Let’s start with what was going on with all those device signals showing up at the center of town. These days a lot of advertising campaigns are geographically targeted. That means that if a user falls outside of the targeted area, they’re not going to be a candidate for the ad. Geo stuffing happens when a media owner or their technology partner sprinkles a latitude and longitude (lat/long) into the impression details before it gets sent out to market. When the user’s location is outside the target area or legitimately unknown, this is fraud.

Fraud? Geo-stuffing

What if the buy-side system or the media owner is using an IP to geography mapping service that yields the city or DMA, but not much else. The impression is populated with city and state or region, but not lat/long. Buy-side campaigns that are strictly targeting based on lat/long won’t end up serving to that user. Seems kind of unfair. The campaign’s shortcoming is causing it to miss out on a user within it’s target area. In order to capture more campaigns (and dollars) a media owner or supply platform might go ahead and stuff a lat/long in there.

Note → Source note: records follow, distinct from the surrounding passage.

/-- A RIO window on a port: its class, the emit instant, the instant at which it starts, in ns, once it has started, and
the stream indices of the frames that have not been sent (R378, R379). -/
structure RioWindow where
  cls : Nat
  launch : Nat
  start : Option Nat
  left : List Nat
  deriving DecidableEq, Repr

/-- An engineering session: its port and the client's address (R383). -/
structure Session where
  port : Nat
  client : BitVec 32
  deriving DecidableEq, Repr

/-- Ethernet beyond its registers: stream states and output frames by stream index, RIO windows by port, oldest first,
ports whose gates other than RIO_TC are closed, the grandmaster (its system identity, and the port it is received on)
and the open sessions. -/
structure Eth where
  streams : Tab StreamSt
  outs : Tab OutFrame
  windows : Tab (List RioWindow)
  closed : List Nat
  gm : Option (BitVec 112 × Nat)
  sessions : List Session
  deriving DecidableEq, Repr

def Eth.reset : Eth := { streams := [], outs := [], windows := [], closed := [], gm := none, sessions := [] }

/-! ## CAN ports (R393 to R415) -/

/-- A pending transmit frame: launch time and deadline in TB µs, whether its launch time has passed, whether it has
started arbitration, and whether it is on the bus now (R406 to R408). -/
structure CanTx where
  frame : CanFrame
  launch : Nat
  deadline : Nat
  ready : Bool
  started : Bool
  onBus : Bool
  deriving DecidableEq, Repr

/-- A mailbox beyond its registers (R400 to R409): the frames behind the buffer with their stamps in ns of TB (at most one
for RX_SOFT, the open frames of RX_IMAGE), the agent that holds the read lock with the TB instant (16 is the steward), the
pending frame, and the frame that the commit built. -/
structure Mb where
  shadow : List (CanFrame × Nat)
  lock : Option (Nat × Nat)
  pend : Option CanTx
  image : Option CanFrame
  deriving DecidableEq, Repr

def Mb.reset : Mb := { shadow := [], lock := none, pend := none, image := none }

/-- A port beyond its registers: whether the head of its transmit queue is on the bus, and the TB instant of bus-off. -/
structure CanPort where
  queueOnBus : Bool
  busOffAt : Nat
  deriving DecidableEq, Repr

def CanPort.reset : CanPort := { queueOnBus := false, busOffAt := 0 }

/-! ## The always-on companion: RTC (R469 to R488) -/

/-- The RTC in the companion: the counter, the phase accumulator of the trim, the next-wake value; whether the armed alarm
was at or below the counter when it was armed or set; the step of a set that is staged as a difference; whether a latch
has taken place and AUTOSET has acted since the start of the die (R469 to R483). -/
structure Rtc where
  count : Nat
  acc : Int
  nw : Nat
  late : Bool
  rel : Option Int
  latched : Bool
  autoset : Bool
  deriving DecidableEq, Repr

def Rtc.reset : Rtc :=
  { count := 0, acc := 0, nw := 0, late := false, rel := none, latched := false, autoset := false }

/-- The supplies and RESET_n (R527, R531): whether the companion runs from the cell, whether the cell was missing or low
at the last start, and the CK_FAB clock since which RESET_n is asserted. -/
structure Supply where
  onCell : Bool
  cellBad : Bool
  resetN : Option Nat
  deriving DecidableEq, Repr

def Supply.reset : Supply := { onCell := false, cellBad := false, resetN := none }

/-! ## Secure boot and update (R489 to R508) -/

/-- The open delivery (R498, R499): the first page of its record, its record sequence, LENGTH and the chunk count. -/
structure Delivery where
  page : Nat
  seq : Nat
  length : Nat
  count : Nat
  deriving DecidableEq, Repr

/-- An accepted activation (R502): cold or warm, the copy of the retentive area once it is taken, the page of the fallback
copy that is written next, TB at the TRIAL mark, and whether it waits for a planned handover. -/
structure Activation where
  cold : Bool
  copy : Option (List (Nat × List Byte))
  trialAt : Option Nat
  handover : Bool
  deriving DecidableEq, Repr

/-- A trial that runs (R503): the CK_FAB clock of its begin and its window in s; a slot fault has occurred; the cause of
R511 with which it has failed, until the next clock resets the module (R504); the present C0 cycle does not count. -/
structure Trial where
  begun : Nat
  window : Nat
  slotFault : Bool
  failed : Option Nat
  spoilt : Bool
  deriving DecidableEq, Repr

/-- OTP that the module burns (R491, R496): the owner keys as hashes with their revoke bits, and the burnt SVN steps. -/
structure Otp where
  keys : List (List Byte)
  revoked : BitVec 4
  steps : List Nat
  deriving DecidableEq, Repr

/-- Update beyond the UPD registers; `privKind` is the KIND of a privileged update that runs, and `recIp` the IPv4 address of ETH0
that the system area recorded at the last successful LOAD (R506). -/
structure Upd where
  dlv : Option Delivery
  act : Option Activation
  trial : Option Trial
  otp : Otp
  privKind : Option Nat
  recIp : Word
  deriving DecidableEq, Repr

def Upd.reset : Upd := { dlv := none, act := none, trial := none, otp := { keys := [], revoked := 0, steps := [] }, privKind := none, recIp := 0 }

/-! ## Observation (R512 to R523) -/

/-- The branch trace of a strand that is being built: outcomes not yet in a word, oldest first, finished words, and
instructions since the last TARGET or START (R515). -/
structure BranchTrace where
  tnt : List Bool
  words : List (BitVec 64)
  since : Nat
  deriving DecidableEq, Repr

def BranchTrace.reset : BranchTrace := { tnt := [], words := [], since := 0 }

/-- The filter settings in effect, taken over at a C0 t0 (R516): EN, MASK and the eight ranges. -/
structure ObsFilter where
  en : Nat
  mask : Nat
  ranges : List (Nat × Nat)
  deriving DecidableEq, Repr

/-- The observation port: records in Q31, records dropped since the last loss marker and their types, branch traces,
filters in effect, and the CK_FAB clock of the most recent C0 cycle marker (R513 to R516). -/
structure Obs where
  queue : List (List (BitVec 64))
  lost : Nat
  lostTypes : Nat
  branches : Tab BranchTrace
  filter : ObsFilter
  markerAt : Nat
  /-- descriptors that OBS has returned, and the CK_FAB clock at which the link is free again (R512) -/
  sent : Nat
  freeAt : Nat
  deriving DecidableEq, Repr

def Obs.reset : Obs :=
  { queue := [], lost := 0, lostTypes := 0, branches := [],
    filter := { en := 0, mask := 0xFFFFFFFF, ranges := [] }, markerAt := 0, sent := 0, freeAt := 0 }

/-- The retirement trace (R517, R518): bytes in the buffer, cycles still to capture, an accepted start (the TB instant
of acceptance), and the strand whose UNCHECKED flag clears at the next t0 of its class. -/
structure Trace where
  used : Nat
  left : Nat
  start : Option Nat
  clear : Option Nat
  cause : Nat
  deriving DecidableEq, Repr

def Trace.reset : Trace := { used := 0, left := 0, start := none, clear := none, cause := 0 }

/-! ## Events and messages (R460 to R463) -/

/-- An event on its way to the recorder: its code, what tells the occurrences of a repeat-counted event apart, its payload and its
RTC tick. -/
structure Event where
  code : BitVec 16
  elem : Nat
  payload : List Byte
  tick : BitVec 48
  deriving DecidableEq, Repr

/-- What the module sends: to another member of its hedge, to its partner, to the network, to a session (`Sent`
constructors are grouped by the chapter that describes them). DESIGN CHOICE: assumption 53. -/
inductive Sent where
  /-- a banked access of a strand to another member: load or store of `size` bytes (R362) -/
  | memberAccess (member strand : Nat) (store : Bool) (region off size : Nat) (value : Word)
  /-- an LR or SC of a strand at another member (R157) -/
  | memberLr (member strand off : Nat)
  | memberSc (member strand off : Nat) (value : Word)
  /-- an Ethernet remote I/O frame on a port, as R373 lays it out (R377) -/
  | rioFrame (port : Nat) (frame : OutFrame)
  /-- a frame of a transmit queue on a port -/
  | ethFrame (port : Nat) (frame : List Byte)
  /-- a frame of the transmit queue of a port ML0 to ML5 (R29) -/
  | melberFrame (port : Nat) (data : List Byte)
  /-- an answer to an ARP, ICMP echo or TCP frame; `accept` is false for a reset connection (R383) -/
  | ipAnswer (port : Nat) (kind : IpKind) (accept : Bool)
  /-- IEEE 802.1AS sync messages on a port (R370) -/
  | gptpSync (port : Nat)
  /-- a CAN frame on a port (R408) -/
  | canFrame (port : Nat) (frame : CanFrame)
  /-- a mirror set with the trailer that follows it (R316, R317), its acknowledgement (R322), an alignment segment (R325) -/
  | mirrorSet (set : MirrorSet) (trailer : SetTrailer)
  | setAck (cls : Nat) (cycle : BitVec 64) (report : Option EditReport)
  | alignSegment (set : MirrorSet)
  /-- a heartbeat on ML4 and ML5, a witness heartbeat on an Ethernet port (R326, R381) -/
  | heartbeat (b : Beacon)
  | witness (port : Nat) (data : List Byte) (seq : BitVec 16)
  /-- a handover proposal and its acknowledgement (R334) -/
  | handoverProposal (h : BitVec 64) (trigger : Nat)
  | handoverAck (h : BitVec 64)
  /-- a planned handover of the hedge, to the members (R341) -/
  | hedgeHandover (h : BitVec 64) (trigger : Nat)
  /-- what a unit forwards to its partner about an edit (R287, R297, R299, R302) -/
  | editPackage (pkg : EditPkg)
  | editVerdict (seq : BitVec 16) (refusal : Option EditVerdict)
  | commitProposal (seq : BitVec 16) (n : BitVec 64)
  | preparedAck (seq : BitVec 16)
  | swapAck (cls : Nat)
  | editAbort (seq : BitVec 16) (cause : Nat)
  | editLapse (seq : BitVec 16)
  /-- a force change for the partner (R74) -/
  | force (items : List ForceItem) (release : Bool) (cycle : BitVec 64)
  /-- hedge messages (R351 to R364); to every member unless a module is named -/
  | announce (a : Announce)
  | stopRequest
  | timeMessage (topNs : Nat)
  | beatMessage (member cls beat : Nat) (forced : Bool) (view : List (Nat × Byte × Byte))
  | exports (member cls : Nat) (cycle : BitVec 64) (entries : List (Nat × Byte × Byte)) (sw : List (Nat × BitVec 16))
      (records : List (Nat × List Byte × List (Nat × Nat)))
  | done (master cls : Nat)
  | release (cls : Nat) (cycle : BitVec 64) (late : Bool)
  | late (cls : Nat) (cycle : BitVec 64)
  | fail (member : Option Nat) (cause : Nat)
  | hedgeHeartbeat
  | takeover (td : Nat)
  | memberAnswer (member strand : Nat) (value : Word) (failed : Bool) (refused : Option Nat)
  /-- an event for the top master's recorder (R363) -/
  | event (record : List Byte)
  /-- a frame sent again on a Melber port (R349) -/
  | resend (port : Nat)
  /-- UPD_CMD that the top master distributes (R502, R504) -/
  | updateCommand (cmd : Nat)
  /-- an attestation report with its signature (R508) -/
  | attestation (report signature : List Byte)
  /-- a record over the OBS link (R513) -/
  | obsRecord (words : List (BitVec 64))
  /-- the answer to a request of a session: what was asked and the status (R70, R71, R264, R474) -/
  | sessionAnswer (what status : Nat)
  deriving DecidableEq, Repr

/-! ## The whole state -/

/-- The state of the module: the queue of waiting commands and everything the spec gives the machine. -/
structure State where
  /-- commands that wait, first in first out (the model's own field) -/
  pending : List Instr
  /-- CK_FAB clocks since the start (R19) -/
  fab : Nat
  /-- the time base TB in µs (R62) -/
  tb : BitVec 64
  /-- progress of the next TB count, in 10 ppb of a CK_FAB clock (R63) -/
  tbPhase : Nat
  /-- how many free values have been drawn (the model's own field) -/
  free : Nat
  /-- the system registers (R25) -/
  regs : Tab Word
  /-- every byte-addressed memory but the image store, by memory key -/
  mem : List Host.Cell
  /-- granules that read INTEG, by memory key / 32 (R425) -/
  integ : List Nat
  /-- the image store: the shed of I and IW, the committed Q, M, QW and MW (R21, R47, R102) -/
  img : List Host.Cell
  /-- signal status words (R8) -/
  sw : Tab (BitVec 16)
  /-- the heddle table, eight words an entry (R78, R79) -/
  heddle : Tab (BitVec 256)
  /-- delivery state of the input entries (R45, R46) -/
  entries : Tab EntrySt
  /-- forced items by item key (R70) -/
  forces : Tab Word
  /-- force changes that wait for a t0 (R72) -/
  forceReq : List ForceChange
  /-- mode changes, key, pins -/
  ctl : Control
  strands : Tab Strand
  scfg : Tab StrandCfg
  /-- fabric transactions in flight (R28) -/
  inflight : Nat
  /-- agents whose request waits for a fabric slot (R28) -/
  fabWait : List Nat
  /-- agents admitted in the present round (R28) -/
  fabServed : List Nat
  /-- reservations of other members' strands on this module's granules, by member × 16 + strand (R157) -/
  remoteResv : Tab Nat
  classes : Tab ClassSt
  pipes : Tab Pipe
  engines : Tab Engine
  ucs : Tab Uc
  dios : Tab Dio
  cts : Tab Ct
  /-- FAILED marks of the engines, held in keep RAM (R191) -/
  seFailedKeep : Nat
  /-- stream table beside the registers (R375, R380) -/
  streamCfg : Tab StreamCfg
  /-- frame field of a remote pipeline, as heddle words 3 and 4 (R185) -/
  pipeSrc : Tab (BitVec 64)
  /-- the configuration image that LOAD has loaded (R274) -/
  config : Option ConfigImage
  /-- the edit journals of both slots (R303) -/
  journal : List JournalRec
  /-- the staged edit -/
  edit : EditSt
  /-- the pair -/
  red : Red
  /-- the hedge -/
  hedge : Hedge
  /-- delivery, activation, trial, OTP -/
  upd : Upd
  /-- streams, windows, sessions -/
  eth : Eth
  /-- mailboxes, by port × 64 + index -/
  mbs : Tab Mb
  canPorts : Tab CanPort
  /-- task slots -/
  wdg : Tab WdgSlot
  /-- the retain store -/
  store : Store
  /-- quickset counters -/
  qs : Tab Qs
  /-- the event recorder -/
  recorder : Recorder
  /-- keep RAM map of the configuration -/
  retMap : List RetRange
  /-- next row of the quickset base table -/
  qsBaseRow : Nat
  /-- keep RAM and companion -/
  keep : Keep
  int : Integrity
  /-- the RTC in the always-on companion -/
  rtc : Rtc
  /-- supplies of the companion and RESET_n -/
  supply : Supply
  /-- the events in Q30 (R462) -/
  evq : List Event
  /-- events taken from Q30 since the start (R385) -/
  evOut : Nat
  /-- the observation port -/
  obs : Obs
  /-- the retirement trace -/
  trace : Trace
  /-- the snapshot of the counter registers, by register address (R520) -/
  pmcSnap : Tab Word
  /-- what the module has sent, oldest first (the outside reads it; the model only appends) -/
  tx : List Sent
  /-- high words as latched by reads of LO registers, by HI register (R76, R472, R522) -/
  hiLatch : Tab Word
  /-- the value that the last steward register read returned -/
  readback : Word
  deriving DecidableEq, Repr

If they wanted to fly under the radar they’d vary the lat/long, but that seems a little nefarious. So what you end up with in the data are clusters of users that appear to be gathered at a rally point in the middle of town. Is this fraud? Thank about it for a few minutes, I’ll wait.

Now, let’s take it a step further. If the media owner or supply partner happens to have the home address, or happens to know the user spends a lot of time in the target geo region, what if they stuff those coordinates into the impression details? If the original request is missing a geographic element entirely and the IP lookup yields nothing, it’s possible that a slightly less scrupulous party might stuff that thing with a lat/long. I tipped my hand here though, didn’t I. Feels like this one is over the line.

Inventory Amplification

Last week I wrote about the end-all-be-all of pacing algorithms. Let me illuminate a problem with that algorithm that someone might exploit. The way the math works is by buying a random percentage of desired impressions. If a media owner wanted to exploit this attribute they might find that they make more money if they present more inventory for purchase. In a competitive landscape this would give them an edge over other media owners with similar inventory.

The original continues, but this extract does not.